Content starts

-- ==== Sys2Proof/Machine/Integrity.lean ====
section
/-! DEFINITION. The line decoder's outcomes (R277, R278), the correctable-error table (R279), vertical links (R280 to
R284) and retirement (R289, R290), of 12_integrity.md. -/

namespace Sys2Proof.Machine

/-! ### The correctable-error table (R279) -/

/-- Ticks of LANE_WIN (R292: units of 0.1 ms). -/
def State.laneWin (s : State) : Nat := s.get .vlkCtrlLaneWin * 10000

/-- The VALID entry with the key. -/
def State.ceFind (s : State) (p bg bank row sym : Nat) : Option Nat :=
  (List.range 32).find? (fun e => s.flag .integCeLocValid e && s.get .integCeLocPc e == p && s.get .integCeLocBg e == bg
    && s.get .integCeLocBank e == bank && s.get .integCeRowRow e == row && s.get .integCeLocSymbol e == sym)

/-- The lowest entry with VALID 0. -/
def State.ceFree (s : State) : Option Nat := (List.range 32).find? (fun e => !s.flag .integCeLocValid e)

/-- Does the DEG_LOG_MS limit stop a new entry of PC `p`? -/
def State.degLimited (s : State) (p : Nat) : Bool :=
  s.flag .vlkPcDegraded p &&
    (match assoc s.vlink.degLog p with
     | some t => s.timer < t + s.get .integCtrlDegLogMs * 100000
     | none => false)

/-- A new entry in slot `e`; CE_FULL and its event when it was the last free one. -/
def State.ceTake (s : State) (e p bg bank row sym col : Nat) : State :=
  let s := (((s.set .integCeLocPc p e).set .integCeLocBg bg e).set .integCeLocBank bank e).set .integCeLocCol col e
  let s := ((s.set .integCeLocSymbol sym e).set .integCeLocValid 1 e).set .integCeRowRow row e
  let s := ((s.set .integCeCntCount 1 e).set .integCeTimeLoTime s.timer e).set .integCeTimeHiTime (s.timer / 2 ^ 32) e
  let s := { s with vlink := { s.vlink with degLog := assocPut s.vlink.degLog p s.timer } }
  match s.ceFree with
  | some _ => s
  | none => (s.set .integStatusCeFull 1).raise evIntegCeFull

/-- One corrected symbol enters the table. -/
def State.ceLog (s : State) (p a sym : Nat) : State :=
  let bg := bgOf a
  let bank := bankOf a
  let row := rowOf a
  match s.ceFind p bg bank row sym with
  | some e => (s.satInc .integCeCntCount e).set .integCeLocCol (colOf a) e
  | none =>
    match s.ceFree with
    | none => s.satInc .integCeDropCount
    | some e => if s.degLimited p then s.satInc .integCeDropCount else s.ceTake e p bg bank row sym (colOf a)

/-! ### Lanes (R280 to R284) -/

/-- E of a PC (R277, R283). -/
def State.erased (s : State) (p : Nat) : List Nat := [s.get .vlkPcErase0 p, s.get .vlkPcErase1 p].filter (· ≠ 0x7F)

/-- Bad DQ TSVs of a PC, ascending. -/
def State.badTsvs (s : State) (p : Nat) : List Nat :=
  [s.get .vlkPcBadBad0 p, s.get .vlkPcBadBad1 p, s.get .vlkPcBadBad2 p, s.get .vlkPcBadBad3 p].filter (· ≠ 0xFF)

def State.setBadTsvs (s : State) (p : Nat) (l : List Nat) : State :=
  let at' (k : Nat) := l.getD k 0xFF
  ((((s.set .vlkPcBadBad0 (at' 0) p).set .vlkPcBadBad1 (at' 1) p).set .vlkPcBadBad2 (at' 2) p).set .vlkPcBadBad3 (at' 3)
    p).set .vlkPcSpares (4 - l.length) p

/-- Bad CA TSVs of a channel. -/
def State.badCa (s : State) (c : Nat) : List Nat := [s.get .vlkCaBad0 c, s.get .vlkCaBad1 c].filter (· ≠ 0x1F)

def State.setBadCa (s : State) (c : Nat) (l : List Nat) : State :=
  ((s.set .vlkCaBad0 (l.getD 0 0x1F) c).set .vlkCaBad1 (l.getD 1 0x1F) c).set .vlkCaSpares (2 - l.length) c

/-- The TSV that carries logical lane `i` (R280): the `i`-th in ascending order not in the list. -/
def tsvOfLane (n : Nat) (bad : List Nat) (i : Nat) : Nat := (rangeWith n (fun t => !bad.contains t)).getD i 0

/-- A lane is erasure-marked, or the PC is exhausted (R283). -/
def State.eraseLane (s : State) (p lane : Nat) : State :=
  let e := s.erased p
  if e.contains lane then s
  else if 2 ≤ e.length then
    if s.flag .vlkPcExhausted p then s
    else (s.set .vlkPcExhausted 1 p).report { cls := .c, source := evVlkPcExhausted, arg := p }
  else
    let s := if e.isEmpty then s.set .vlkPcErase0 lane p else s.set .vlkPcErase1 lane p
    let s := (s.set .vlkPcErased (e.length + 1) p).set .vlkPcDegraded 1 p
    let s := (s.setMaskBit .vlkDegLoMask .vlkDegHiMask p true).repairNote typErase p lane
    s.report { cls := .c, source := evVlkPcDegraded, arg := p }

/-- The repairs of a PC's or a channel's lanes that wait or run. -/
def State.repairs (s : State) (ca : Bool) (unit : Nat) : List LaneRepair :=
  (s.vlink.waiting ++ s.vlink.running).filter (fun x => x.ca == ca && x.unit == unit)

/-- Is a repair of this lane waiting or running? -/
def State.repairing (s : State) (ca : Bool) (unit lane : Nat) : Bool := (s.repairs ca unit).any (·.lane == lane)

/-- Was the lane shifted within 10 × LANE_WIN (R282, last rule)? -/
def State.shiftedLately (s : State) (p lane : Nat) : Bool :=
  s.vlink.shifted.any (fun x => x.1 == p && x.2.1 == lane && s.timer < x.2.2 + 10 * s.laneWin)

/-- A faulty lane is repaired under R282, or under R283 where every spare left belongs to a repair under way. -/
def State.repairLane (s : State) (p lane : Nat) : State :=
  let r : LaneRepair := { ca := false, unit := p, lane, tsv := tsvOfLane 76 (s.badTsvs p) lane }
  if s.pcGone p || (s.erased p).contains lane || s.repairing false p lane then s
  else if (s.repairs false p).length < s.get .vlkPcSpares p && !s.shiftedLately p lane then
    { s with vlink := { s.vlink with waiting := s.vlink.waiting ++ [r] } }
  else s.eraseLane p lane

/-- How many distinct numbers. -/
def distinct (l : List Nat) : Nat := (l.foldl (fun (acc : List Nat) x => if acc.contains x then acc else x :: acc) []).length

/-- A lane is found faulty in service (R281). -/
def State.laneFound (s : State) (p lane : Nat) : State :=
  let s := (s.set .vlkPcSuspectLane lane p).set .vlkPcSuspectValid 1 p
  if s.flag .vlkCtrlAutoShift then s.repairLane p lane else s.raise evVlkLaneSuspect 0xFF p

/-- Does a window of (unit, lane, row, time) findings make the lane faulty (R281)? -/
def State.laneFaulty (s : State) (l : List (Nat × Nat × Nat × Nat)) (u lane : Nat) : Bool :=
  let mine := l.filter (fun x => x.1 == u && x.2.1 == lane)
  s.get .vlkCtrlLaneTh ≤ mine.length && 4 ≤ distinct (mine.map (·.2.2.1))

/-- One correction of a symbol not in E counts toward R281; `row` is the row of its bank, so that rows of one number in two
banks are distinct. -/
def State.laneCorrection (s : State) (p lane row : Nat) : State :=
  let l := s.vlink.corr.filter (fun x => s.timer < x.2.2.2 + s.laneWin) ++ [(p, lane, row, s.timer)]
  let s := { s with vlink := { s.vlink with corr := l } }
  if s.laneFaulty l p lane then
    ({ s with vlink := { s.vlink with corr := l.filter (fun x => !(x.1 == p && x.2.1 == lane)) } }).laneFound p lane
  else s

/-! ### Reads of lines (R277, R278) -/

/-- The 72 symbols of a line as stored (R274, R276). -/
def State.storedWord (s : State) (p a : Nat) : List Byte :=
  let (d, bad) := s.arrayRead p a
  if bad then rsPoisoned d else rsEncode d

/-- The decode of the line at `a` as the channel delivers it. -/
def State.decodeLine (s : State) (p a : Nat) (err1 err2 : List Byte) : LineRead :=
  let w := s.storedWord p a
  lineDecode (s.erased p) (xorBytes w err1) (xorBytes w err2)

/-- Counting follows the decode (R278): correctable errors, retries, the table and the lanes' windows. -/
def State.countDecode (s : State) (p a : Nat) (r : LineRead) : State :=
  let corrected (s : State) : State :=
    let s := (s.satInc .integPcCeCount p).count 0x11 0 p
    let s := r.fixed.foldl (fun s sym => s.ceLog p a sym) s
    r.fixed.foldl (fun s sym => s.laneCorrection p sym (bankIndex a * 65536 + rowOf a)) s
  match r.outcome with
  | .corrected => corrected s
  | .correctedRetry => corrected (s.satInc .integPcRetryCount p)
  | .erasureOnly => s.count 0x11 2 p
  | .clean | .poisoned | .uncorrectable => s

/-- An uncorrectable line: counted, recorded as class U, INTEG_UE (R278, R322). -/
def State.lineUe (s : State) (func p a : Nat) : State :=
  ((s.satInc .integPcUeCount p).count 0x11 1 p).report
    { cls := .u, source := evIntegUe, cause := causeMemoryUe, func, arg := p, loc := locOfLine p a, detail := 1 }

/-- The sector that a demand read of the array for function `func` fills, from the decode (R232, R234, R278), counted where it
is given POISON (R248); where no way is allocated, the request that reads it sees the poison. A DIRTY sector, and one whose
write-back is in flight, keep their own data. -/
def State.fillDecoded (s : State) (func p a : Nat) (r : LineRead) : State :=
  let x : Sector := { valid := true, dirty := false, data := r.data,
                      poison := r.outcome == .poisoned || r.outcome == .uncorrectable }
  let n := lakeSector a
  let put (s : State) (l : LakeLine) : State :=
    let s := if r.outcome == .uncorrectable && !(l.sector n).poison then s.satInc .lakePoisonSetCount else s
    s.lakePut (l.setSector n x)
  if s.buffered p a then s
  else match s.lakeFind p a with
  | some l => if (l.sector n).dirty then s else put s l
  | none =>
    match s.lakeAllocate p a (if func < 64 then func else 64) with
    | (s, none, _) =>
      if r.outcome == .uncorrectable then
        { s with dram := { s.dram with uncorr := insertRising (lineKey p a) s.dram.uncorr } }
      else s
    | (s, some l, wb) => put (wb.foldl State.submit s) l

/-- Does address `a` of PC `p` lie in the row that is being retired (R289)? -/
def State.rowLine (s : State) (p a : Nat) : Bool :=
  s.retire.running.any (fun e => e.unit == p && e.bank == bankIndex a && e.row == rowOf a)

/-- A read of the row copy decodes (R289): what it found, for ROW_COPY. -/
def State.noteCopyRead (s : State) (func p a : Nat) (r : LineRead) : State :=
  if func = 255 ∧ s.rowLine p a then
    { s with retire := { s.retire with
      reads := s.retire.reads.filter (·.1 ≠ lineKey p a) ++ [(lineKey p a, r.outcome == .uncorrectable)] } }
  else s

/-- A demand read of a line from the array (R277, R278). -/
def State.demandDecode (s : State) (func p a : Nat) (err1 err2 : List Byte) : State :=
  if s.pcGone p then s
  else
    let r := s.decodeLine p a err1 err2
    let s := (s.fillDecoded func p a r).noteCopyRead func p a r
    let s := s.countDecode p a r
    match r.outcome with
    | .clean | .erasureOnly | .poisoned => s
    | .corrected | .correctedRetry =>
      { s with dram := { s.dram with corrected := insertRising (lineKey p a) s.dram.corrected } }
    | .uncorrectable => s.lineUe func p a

Content ends
Content starts

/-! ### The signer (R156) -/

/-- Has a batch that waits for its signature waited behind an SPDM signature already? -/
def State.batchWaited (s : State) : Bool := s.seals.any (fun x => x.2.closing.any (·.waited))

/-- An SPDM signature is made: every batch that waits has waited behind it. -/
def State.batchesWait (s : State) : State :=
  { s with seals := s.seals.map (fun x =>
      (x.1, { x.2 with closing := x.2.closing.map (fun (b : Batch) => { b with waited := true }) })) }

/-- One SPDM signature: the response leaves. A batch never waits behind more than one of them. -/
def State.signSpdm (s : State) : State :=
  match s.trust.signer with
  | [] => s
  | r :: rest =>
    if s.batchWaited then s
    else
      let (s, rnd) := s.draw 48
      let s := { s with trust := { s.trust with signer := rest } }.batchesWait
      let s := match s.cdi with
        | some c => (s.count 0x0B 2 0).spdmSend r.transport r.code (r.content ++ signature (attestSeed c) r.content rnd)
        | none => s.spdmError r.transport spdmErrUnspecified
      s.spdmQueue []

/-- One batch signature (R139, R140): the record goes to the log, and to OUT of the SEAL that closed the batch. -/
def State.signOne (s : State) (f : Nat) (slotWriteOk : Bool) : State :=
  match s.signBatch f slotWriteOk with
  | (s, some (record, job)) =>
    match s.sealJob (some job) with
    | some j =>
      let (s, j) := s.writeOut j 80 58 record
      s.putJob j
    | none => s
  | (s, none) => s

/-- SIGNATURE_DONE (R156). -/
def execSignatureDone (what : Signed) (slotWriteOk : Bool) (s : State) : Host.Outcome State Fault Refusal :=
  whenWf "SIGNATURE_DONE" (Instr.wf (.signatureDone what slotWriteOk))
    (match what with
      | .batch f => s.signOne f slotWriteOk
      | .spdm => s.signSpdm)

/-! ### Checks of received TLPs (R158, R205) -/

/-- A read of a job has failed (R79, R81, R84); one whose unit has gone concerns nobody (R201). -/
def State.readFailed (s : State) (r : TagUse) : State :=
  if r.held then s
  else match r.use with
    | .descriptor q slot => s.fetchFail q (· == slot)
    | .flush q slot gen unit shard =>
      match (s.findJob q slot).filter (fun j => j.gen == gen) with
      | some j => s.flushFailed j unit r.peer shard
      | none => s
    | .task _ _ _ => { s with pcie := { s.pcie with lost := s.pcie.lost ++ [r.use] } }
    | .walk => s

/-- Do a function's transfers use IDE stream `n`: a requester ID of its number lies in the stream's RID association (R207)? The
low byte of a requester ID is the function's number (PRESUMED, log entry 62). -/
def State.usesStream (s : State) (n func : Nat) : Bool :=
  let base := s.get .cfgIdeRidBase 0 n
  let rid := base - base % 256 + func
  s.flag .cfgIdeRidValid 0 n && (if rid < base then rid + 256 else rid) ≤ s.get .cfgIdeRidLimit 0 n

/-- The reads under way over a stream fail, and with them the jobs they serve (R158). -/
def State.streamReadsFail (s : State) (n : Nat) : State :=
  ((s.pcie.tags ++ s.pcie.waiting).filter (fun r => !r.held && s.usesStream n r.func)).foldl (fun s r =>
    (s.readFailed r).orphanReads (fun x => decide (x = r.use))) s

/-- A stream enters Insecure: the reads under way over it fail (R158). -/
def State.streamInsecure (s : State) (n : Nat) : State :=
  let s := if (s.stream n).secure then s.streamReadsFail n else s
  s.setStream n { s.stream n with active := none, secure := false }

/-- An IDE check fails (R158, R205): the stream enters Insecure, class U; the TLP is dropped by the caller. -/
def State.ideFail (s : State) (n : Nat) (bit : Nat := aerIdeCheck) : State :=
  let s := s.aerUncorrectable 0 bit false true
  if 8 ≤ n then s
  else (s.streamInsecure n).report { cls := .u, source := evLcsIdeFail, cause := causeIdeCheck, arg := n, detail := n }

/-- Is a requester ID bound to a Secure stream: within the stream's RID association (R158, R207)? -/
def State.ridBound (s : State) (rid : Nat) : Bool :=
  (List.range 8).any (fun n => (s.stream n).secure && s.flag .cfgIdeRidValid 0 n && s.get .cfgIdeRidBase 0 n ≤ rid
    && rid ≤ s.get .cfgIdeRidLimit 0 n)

Content ends

Brief: Since only lines holding the word "class" matter, count them in the data above and report the number alone.

Output of the task: 2